Spectaculair waren de presentaties die werden gegeven vanuit Leuven via live video conferencing, maar minstens even belangrijk was de inhoud ervan: een systematisch overzicht van het potentieel van ICT en internet voor de opeenvolgende fasen van het ‘levenslang leren’: eerste cyclus (bachelor), tweede cyclus (master), doctoraten en permanente vorming.
Men demonstreerde de verrijking en ondersteuning van het leren met computeranimaties en –simulaties, online-zelftoetsen , e-mail en discussiegroepen, maar men pleitte helemaal niet voor het vervangen van echte lessen door weblessen.

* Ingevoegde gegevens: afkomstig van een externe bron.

-- ==== Sys2Proof/Tests/Slice0.lean ====
section
/-! SUPPORT. The author's tests: what each check of WellFormed refuses, small runs of one command, and for the hypotheses of each statement a
state and operands that meet them together. -/

set_option Elab.async false

namespace Sys2Proof.Tests

open Sys2Proof Sys2Proof.Machine

/-! ### Well-formed commands -/

theorem test_wf_accepts : (Instr.registerWrite (.core 3) 0x300018 4 0x80000001).wf = true ∧ (Instr.sensorSample [(255, -10)] [(127, 750)] [(383, 9)] 48000).wf =
    true ∧ Instr.beat.wf = true := by decide
theorem test_wf_width : (Instr.registerWrite (.core 0) 0 3 0).wf = false := by decide
theorem test_wf_value : (Instr.flagAdd (.pcie 0) 0 0 4 0x100000000).wf = false := by decide
theorem test_wf_offset : (Instr.stagingWrite (.pcie 1) 0x100000000 4 0).wf = false := by decide
theorem test_wf_doorbell : (Instr.tailDoorbell (.core 0) 0 0x100000000).wf = false := by decide
theorem test_wf_lane : (Instr.linkLaneRetirement 0 2112).wf = false := by decide
theorem test_wf_unit : (Instr.targetedSelfTestStart 0 0x10000).wf = false := by decide
theorem test_wf_fail : (Instr.tileCommit 0 0 (some ⟨0x10000, 0, 0⟩)).wf = false := by decide
theorem test_wf_line : (Instr.memoryRequest ⟨.core 0, 0, none, 257, [], false⟩).wf = false ∧ (Instr.memoryRequest ⟨.core 0, 0, some [], 4, [], false⟩).wf = false := by decide
theorem test_wf_host : (Instr.hostMemoryAccess 0 ⟨.load, 0, 0, 0, 0, 0, none, 0⟩).wf = false ∧
    (Instr.hostMemoryAccess 0 ⟨.load, 2 ^ 64, 8, 0, 0, 0, none, 0⟩).wf = false := by decide
theorem test_wf_packet : (Instr.reply 0 ⟨[], [], 0⟩).wf = false ∧ (Instr.reply 0 ⟨List.replicate 32 0, [], 2 ^ 32⟩).wf = false := by decide
theorem test_wf_location : (Instr.hotLineEnd 0 (2 ^ 18)).wf = false := by decide
theorem test_wf_sequence : (Instr.requestGiveUp 0 (2 ^ 32)).wf = false := by decide
theorem test_wf_qvx : (Instr.qvxAdd 0 ⟨0, false, 0, 0, 0, 0, false, 2 ^ 64, none⟩).wf = false ∧
    (Instr.qvxLd 0 ⟨0, false, 0, 0, 0, 0, false, 0, some ⟨1, 0, 128⟩⟩).wf = false := by decide
theorem test_wf_peer : (Instr.portTrainingEnd 0 4 0 36 0).wf = false := by decide
theorem test_wf_word : (Instr.beaconReceive 0 (2 ^ 64)).wf = false ∧ (Instr.ecsStatusRead 0 (2 ^ 64)).wf = false := by decide
theorem test_wf_digest : (Instr.pairDigest 0 (2 ^ 32) 0 []).wf = false := by decide
theorem test_wf_status : (Instr.storageCommandComplete 0 0 (2 ^ 16) [] false).wf = false := by decide
theorem test_wf_datagram : (Instr.oobDuplicateDatagram 0 65536 []).wf = false := by decide
theorem test_wf_shadow : (Instr.shadowRewrite (2 ^ 32)).wf = false := by decide
theorem test_wf_sensor : (Instr.sensorSample [(256, 0)] [] [] 0).wf = false ∧ (Instr.sensorSample [] [] [] 65536).wf = false := by decide
theorem test_wf_phase : (Instr.phaseCheck [384]).wf = false := by decide
theorem test_wf_die : (Instr.throttleUpdate [(32, 0)] 0).wf = false := by decide
theorem test_wf_stack : (Instr.porstNRelease 0 ⟨[24], 0⟩).wf = false := by decide
theorem test_wf_rebuilt : (Instr.standbyPowerGood ⟨some [(32, 0)], 0⟩).wf = false := by decide

/-! ### The queue -/

/-- On an empty queue the block idles (log entry 1). -/
theorem test_empty_queue_idles (s : State) (h : s.pending = []) : step s = .next s := by simp [step, h]
theorem test_base_word_spells_no_row : decodeTableWord 32 0x12345678 = none := rfl
/-- The words of Table 09-5: F4, E, Z, PG, vs2, vs1, vd and the opcode, field by field. -/
theorem test_decode_fma : decodeTableWord 32 0b0011_11_0_001_00010_00001_00011_0101011 = some (.qvxFma 0 ⟨3, false, 1, 2, 1, 3, false, 0, none⟩) := rfl
theorem test_decode_add : decodeTableWord 32 0b0000_01_1_111_11111_00100_00110_0001011 = some (.qvxAdd 0 ⟨1, true, 7, 31, 4, 6, false, 0, none⟩) := rfl
theorem test_decode_st : decodeTableWord 32 0b0010_10_0_011_00000_00111_01000_1011011 = some (.qvxSt 0 ⟨2, false, 3, 0, 7, 8, false, 0, none⟩) := rfl
theorem test_decode_wmacc : decodeTableWord 32 0b0110_00_0_000_00001_00010_00011_1111011 = some (.qvxWmacc 0 true false ⟨0, false, 0, 1, 2, 3, false, 0, none⟩) := rfl
theorem test_decode_dot2u : decodeTableWord 32 0b1101_01_0_000_00001_00010_00011_1111011 = some (.qvxDot2u 0 1 ⟨1, false, 0, 1, 2, 3, false, 0, none⟩) := rfl
/-- Code 0xF of opcode 0x2B is reserved (Table 09-7). -/
theorem test_decode_reserved : decodeTableWord 32 0b1111_00_0_000_00000_00000_00000_0101011 = some (.qvxFadd 0 ⟨0, false, 0, 0, 0, 0, true, 0, none⟩) := rfl
theorem test_word_in_front : (State.reset.withFetchWord 32 0b0000_00_0_000_00000_00000_00000_0001011).pending = [.qvxAdd 0 ⟨0, false, 0, 0, 0, 0, false, 0, none⟩] := rfl
theorem test_word_places_nothing : State.reset.withFetchWord 32 7 = State.reset := rfl

/-! ### Small states -/

/-- The state after a command. -/
def after (c : Instr) (s : State) : State := match exec c s with | .next t => t | _ => s

/-- A state with some registers set. -/
def withRegs (ws : List (Nat × Nat)) (s : State) : State := { s with pkg := ws.foldl (fun p w => p.setNat w.1 w.2) s.pkg }

/-- A working package at location 0: partition 0 holds every unit and a ready region of 16 MiB, queue 0 is enabled and its tail is 1. -/
def up : State :=
  { State.reset with pkg := { Pkg.reset with
      regs := [(Reg.DSP_QCTRL 0, 1), (Reg.DSP_QTAIL 0, 1), (Reg.MEM_RG_SIZE 0, 2 ^ 24), (Reg.MEM_RG_PLACE 0, 2 ^ 41 + 1), (Reg.MEM_RG_ATTR 0, 2 ^ 31 + 1),
        (Reg.FAB_LOC, 2 ^ 31), (Reg.MGT_STATUS, 2 ^ 28), (Reg.SEC_PART 0, 2 ^ 63 + 2 ^ 36 - 1), (Reg.PKG_BOOT, 5 * 2 ^ 28)]
      mgt := { Pkg.reset.mgt with power := true } } }

/-- The same at a hall time. -/
def upAt (h : Nat) : State := { up with clock := ⟨h⟩ }

/-- Partition 0 has an owner on X0, and X1 stands for the operator; both are endpoints. -/
def bound : State := withRegs [(Reg.PKG_STRAPS, 80), (Reg.MGT_MB_BIND 2, 2 ^ 31 + 2 * 2 ^ 28 + 2 ^ 23), (Reg.MGT_MB_BIND 3, 2 ^ 31 + 2 ^ 28 + 2 ^ 22)] up

/-- A descriptor of a kind and an operation, with no waits, signals or handles. -/
def desc (hdr op : Nat) : List Byte := padTo 128 (leBytes 4 hdr ++ leBytes 4 op)

/-- Queue 0's head fetched. -/
def queued (d : List Byte) : State := { up with pkg := up.pkg.setQueueSt 0 { up.pkg.queueSt 0 with prefetch := some (0, d) } }

/-- Queue 0's head running. -/
def runs (f : Run → Run) (d : List Byte) : State := { up with pkg := up.pkg.addRun (f (up.pkg.newRun up.env 0 d [])) }

theorem test_up_works : up.pkg.working = true ∧ up.pkg.complexUp = true ∧ up.pkg.partValid 0 = true ∧ up.pkg.regionAt 0x100000 ≠ none ∧
    up.pkg.portUp 0 = false := by decide +kernel

/-- A 64-byte tensor descriptor of one element, stored and read in one format, at a local address of region 0. -/
def tensorAt (base fmt : Nat) : List Byte := leBytes 8 base ++ leBytes 16 0 ++ leBytes 4 (2 ^ 14 + 33 * fmt) ++ leBytes 36 0

/-- Partition 0 has bandwidth, a table of four one-element FP16 tensors at 0x2000, and parameter blocks from 0x3000. -/
def tabled : State :=
  let s := withRegs [(Reg.DSP_CTX_TT_BASE 0, 0x2000), (Reg.DSP_CTX_PARAM_BASE 0, 0x3000), (Reg.MEM_REG 0, 0x80000101)] up
  { s with pkg := ((s.pkg.setBytes 0x2000 (tensorAt 0x1000 2)).setBytes 0x2040 (tensorAt 0x1100 2)).setBytes 0x2080 (tensorAt 0x1200 2) }

/-- Queue 0's head fetched, in that package. -/
def queuedT (d : List Byte) : State := { tabled with pkg := tabled.pkg.setQueueSt 0 { tabled.pkg.queueSt 0 with prefetch := some (0, d) } }

/-- A descriptor on the handles 0, 1, 2, 3, without a parameter block. -/
def handled (hdr op : Nat) : List Byte :=
  leBytes 4 hdr ++ leBytes 4 op ++ leBytes 2 0 ++ leBytes 2 1 ++ leBytes 2 2 ++ leBytes 2 3 ++ leBytes 56 0 ++ leBytes 4 0xffffffff ++ leBytes 52 0

/-! ### States that meet the hypotheses of the statements -/

theorem test_meets_StepRunsFront : ({ up with pending := [.beat, .capEffect] } : State).pending = .beat :: [.capEffect] := rfl
theorem test_meets_StepKeepsLog : up.Inv ∧ ∃ t, step { up with pending := [.capEffect] } = .next t :=
  ⟨⟨by constructor <;> simp [up, State.reset, LogSt.reset, logBuffer], rfl⟩, _, rfl⟩
theorem test_meets_ClockAndLog : (∃ t, exec .capEffect up = .next t) ∧ Instr.capEffect ≠ .beat ∧ up.pkg.mgt.power = true :=
  ⟨⟨_, rfl⟩, by decide, rfl⟩
theorem test_meets_CounterClears : up.pkg.working = true ∧ up.pkg.reaches (.core 0) = true ∧ bound.pkg.reaches (.pcie 1) = true ∧
    up.pkg.stageCycle.filter (fun x => x.2.die == 7) = [] := by decide +kernel
theorem test_meets_DoorbellsTaken : up.pkg.working = true ∧ up.pkg.reaches (.core 0) = true ∧
    up.pkg.calm (sourceDie (.core 0) (Reg.DSP_QTAIL 0)) (Reg.DSP_QTAIL 0) = true ∧
    -- an enabled queue takes a tail at the last slot, a completion head at the head, and no head
    (seqDiff 64 (up.pkg.chead 0) ≤ up.pkg.ringSlots 0 ∧ seqDiff 64 (up.pkg.head 0) < 2 ^ 31) ∧ ¬(1 ≤ seqDiff 0 (up.pkg.head 0)) ∧ up.pkg.queueEnabled 0 = true ∧
    -- a disabled one takes all three
    up.pkg.queueEnabled 1 = false ∧ ¬(1 ≤ seqDiff (up.pkg.chead 1) (up.pkg.head 1)) ∧ seqDiff (up.pkg.tail 1) (up.pkg.head 1) < 2 ^ 31 ∧
    seqDiff (up.pkg.tail 1) 0 < 2 ^ 31 := by decide +kernel
theorem test_meets_DoorbellsRefused : seqDiff 65 (up.pkg.chead 0) > up.pkg.ringSlots 0 ∧ seqDiff (2 ^ 31) (up.pkg.head 0) ≥ 2 ^ 31 ∧
    (1 ≤ seqDiff 1 (up.pkg.head 0) ∧ seqDiff 1 (up.pkg.head 0) < 2 ^ 31) ∧ up.pkg.queueEnabled 1 = false ∧ seqDiff (up.pkg.tail 1) 1 ≥ 2 ^ 31 ∧
    seqDiff (up.pkg.tail 1) (2 ^ 31) ≥ 2 ^ 31 := by decide +kernel
theorem test_meets_QueueControl :
    let s := withRegs [(Reg.DSP_QBASE 1, 0x2000), (Reg.DSP_QCPL 1, 0x6000), (Reg.DSP_QBASE 2, 0x1000000)] up
    let halted : Pkg := up.pkg.setQueueSt 0 { up.pkg.queueSt 0 with halted := true }
    s.pkg.queueEnabled 1 = false ∧ s.pkg.ringFault 1 = none ∧ s.pkg.partValid (s.pkg.queueCtx 1) = true ∧ s.pkg.queueEnabled 2 = false ∧
    s.pkg.ringFault 2 = some 0x1000000 ∧ halted.halted 0 = true ∧ halted.runOf 0 = none ∧
    (let r := halted.addRun (halted.newRun up.env 0 [] []); r.halted 0 = true ∧ r.runOf 0 ≠ none) := by decide +kernel
theorem test_meets_FlagWrites :
    let s := withRegs [(Reg.DSP_FLAG_ATTR 0 0, 1)] up
    (s.pkg.flagWritable 0 0 = true ∨ s.pkg.flagWritable 0 63 = true) ∧ up.pkg.flagWritable 0 0 = false ∧ (∀ g, Source.engine 0 ≠ .core g) ∧ up.pkg.reaches (.engine 0) = true ∧
    -- no earlier change of the beat; an addition from a higher die does not bar an addition
    s.pkg.flagCycle = [] ∧ ([⟨0, 0, 31, false, 1⟩] : List FlagChange).all (fun x => !x.set) = true := by decide +kernel
theorem test_meets_FlagClear : (∀ q : Fin 64, up.pkg.queueCtx q = 1 → up.pkg.queueEnabled q = false) ∧ up.pkg.queueCtx 0 = 0 ∧
    up.pkg.queueEnabled 0 = true := by decide +kernel
theorem test_meets_RegisterWriteCodes : (match findReg Reg.PWR_CFG with | some h => regLane h Reg.PWR_CFG == 0 && h.spec.bytes == 4 | none => false) = true ∧
    (match findReg Reg.PWR_CFG with | some h => !actingRegs.contains h.spec.name | none => false) = true ∧ findReg 0x07fe0000 = none ∧
    hostMmioOk 0x07fe0000 4 = true ∧ up.pkg.reaches (.pcie 0) = false ∧ sourceOf (.flagClr (.pcie 0) 0) = some (.pcie 0) :=
  ⟨by decide +kernel, by decide +kernel, by decide +kernel, by decide +kernel, by decide +kernel, rfl⟩
theorem test_meets_CounterWrites : bound.pkg.reaches (.pcie 0) = true ∧ bound.pkg.isOwner (.pcie 0) (bound.pkg.partOfEngines 0) = true ∧
    bound.pkg.isOwner (.fabric 9) (bound.pkg.partOfEngines 0) = false := by decide +kernel
theorem test_meets_PortRestore :
    let s := withRegs [(Reg.FAB_PORT_STATUS 0, 4 * 2 ^ 28 + 15 * 2 ^ 24)] bound
    s.pkg.portState 0 = 4 ∧ s.pkg.isOperator (.pcie 1) = true ∧ s.pkg.isOperator (.fabric 1) = false := by decide +kernel
theorem test_meets_TimedReleases :
    let s := withRegs [(Reg.TIM_CTX_CFG 0, 2 ^ (Fld.TIM_REL_ARM.lo)), (Reg.TIM_REL_AT 0, 17)] bound
    s.pkg.isOwner (.pcie 0) (some 0) = true ∧ s.pkg.isOwner (.fabric 3) (some 0) = false ∧ s.pkg.on (Reg.TIM_CTX_CFG 0) Fld.TIM_REL_ARM = true ∧
    s.pkg.flagAbove 30 0 (s.pkg.fld (Reg.TIM_CTX_CFG 0) Fld.TIM_REL_FLAG) = [] ∧
    -- H = 17 rounds up to beat 2: at beat 2 the release happens, at beat 1 it does not
    (s.pkg.regNat (Reg.TIM_REL_AT 0) + 15) / 16 = 2 ∧ (upAt 16).clock.beat + 1 = 2 ∧ (upAt 0).clock.beat + 1 < 2 := by decide +kernel
theorem test_meets_DimensionOrder : up.pkg.working = true ∧ routerOf 0 = 0 ∧ routerOf (⟨0, 5, 1, []⟩ : NetPacket).src = 0 ∧ up.pkg.net.knows ⟨0, 5, 1, []⟩ = false := by decide +kernel
theorem test_meets_LinkUpkeep :
    let k : NetHop := ⟨0, ⟨0, 5, 1, []⟩⟩
    let n : Net := { up.pkg.net with used := [(0, 1)], held := [k] }
    routerOf 0 = 0 ∧ (0 < n.usedOf 0 ∧ n.held.find? (fun h => h.link == 0) = some k) ∧ n.usedOf 0 ≤ linkDepth 0 :=
  ⟨rfl, by decide +kernel, Nat.le_add_left _ _⟩
/-- A faulty lane of an idle link with every spare free. -/
theorem test_meets_LinkUpkeep_lane :
    let s : State := { up with pkg := { up.pkg with ras := { up.pkg.ras with waiting := [(0, 0x7000)] } } }
    s.pkg.ras.waiting.contains (0, 0x7000) = true ∧ s.pkg.net.flight = [] ∧ s.pkg.net.lanes = [] ∧ s.pkg.ras.retired = [] ∧ 0 % 528 < 512 := by decide +kernel
theorem test_meets_StartChecks : startOf (.copy 0) ≠ none ∧ up.pkg.working = true ∧ up.pkg.startable 0 = none ∧ (queued (desc 3 0)).pkg.startable 0 = some (desc 3 0) ∧
    deadlinePassed (queued (desc 3 0)).env.tagHall (desc 3 0) = false ∧ ownBad (desc 3 0) = false ∧ ownBad (desc 9 0) = true := by decide +kernel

Voorts ging het over de internationalisering van het onderwijs via de concepten ‘virtuele klas’ en ‘virtuele Erasmus’, en over het gebruik van afstandsonderwijs in de permanente vorming.
In dit laatste domein lanceerden de universiteiten verschillende initiatieven i.s.m. de industriële en professionele wereld. Intussen hebben ze de ICT voor een groot stuk in hun eigen onderwijs geïntegreerd. In Leuven gebeurde dit met ondersteuning door het OOI-programma, het leerplatform TOLEDO en de centrale dienst DUO-ICTO, in de andere universiteiten gebeurde hetzelfde onder andere namen.
Hoe komt het dan dat in onze maatschappij zo’n traditioneel beeld van het universitair onderwijs bestaat en dat onze universiteiten de indruk geven niets veranderd te hebben in de jaren zeventig en negentig?
Het eerste heeft wellicht te maken met de massificatie van het hoger onderwijs. Bovendien is recent alle aandacht gegaan naar de bachelor-masterhervorming en de flexibilisering van het hoger onderwijs. Hoe ingrijpend deze hervormingen ook zijn, ze zijn toegespitst op de diploma’s en de manieren om er aan te geraken. Hierdoor zijn het onderwijs en het leren zelf even op de achtergrond geraakt.
Wat het tweede betreft: misschien moeten de universiteiten duidelijker met hun onderwijs- en leerfilosofie naar buiten komen, en ermee anticiperen op de maatschappelijke ontwikkelingen, zoals de hedendaagse jongerencultuur.
Bijvoorbeeld de roep om gemeenschappelijke studieruimten: ongemeen boeiend toch, deze spontane beweging van jongeren die letterlijk en figuurlijk uit hun kot komen om de blok als groep door te komen.
Zouden deze ruimten het hele jaar door kunnen vol zitten met groepjes studenten die samen werken aan het verdiepen en verbreden van hun kennis, al dan niet met de laptop bij de hand? Een laptop die niet alleen toegang geeft tot de wereldwijde bibliotheek, maar ook tot een rijk palet aan leermiddelen gecreëerd door de eigen universiteit?
Samen studeren, samen onderzoeken, samen creëren – studenten, professoren en onderzoekers samen – dat is pas universiteit.
Georges Van der Perre
Georges Van der Perre is emeritus gewoon hoogleraar aan de KU Leuven en voormalig voorzitter van LINOV (Leuvens Instituut voor Nieuwe Onderwijsvormen) (1995-1999).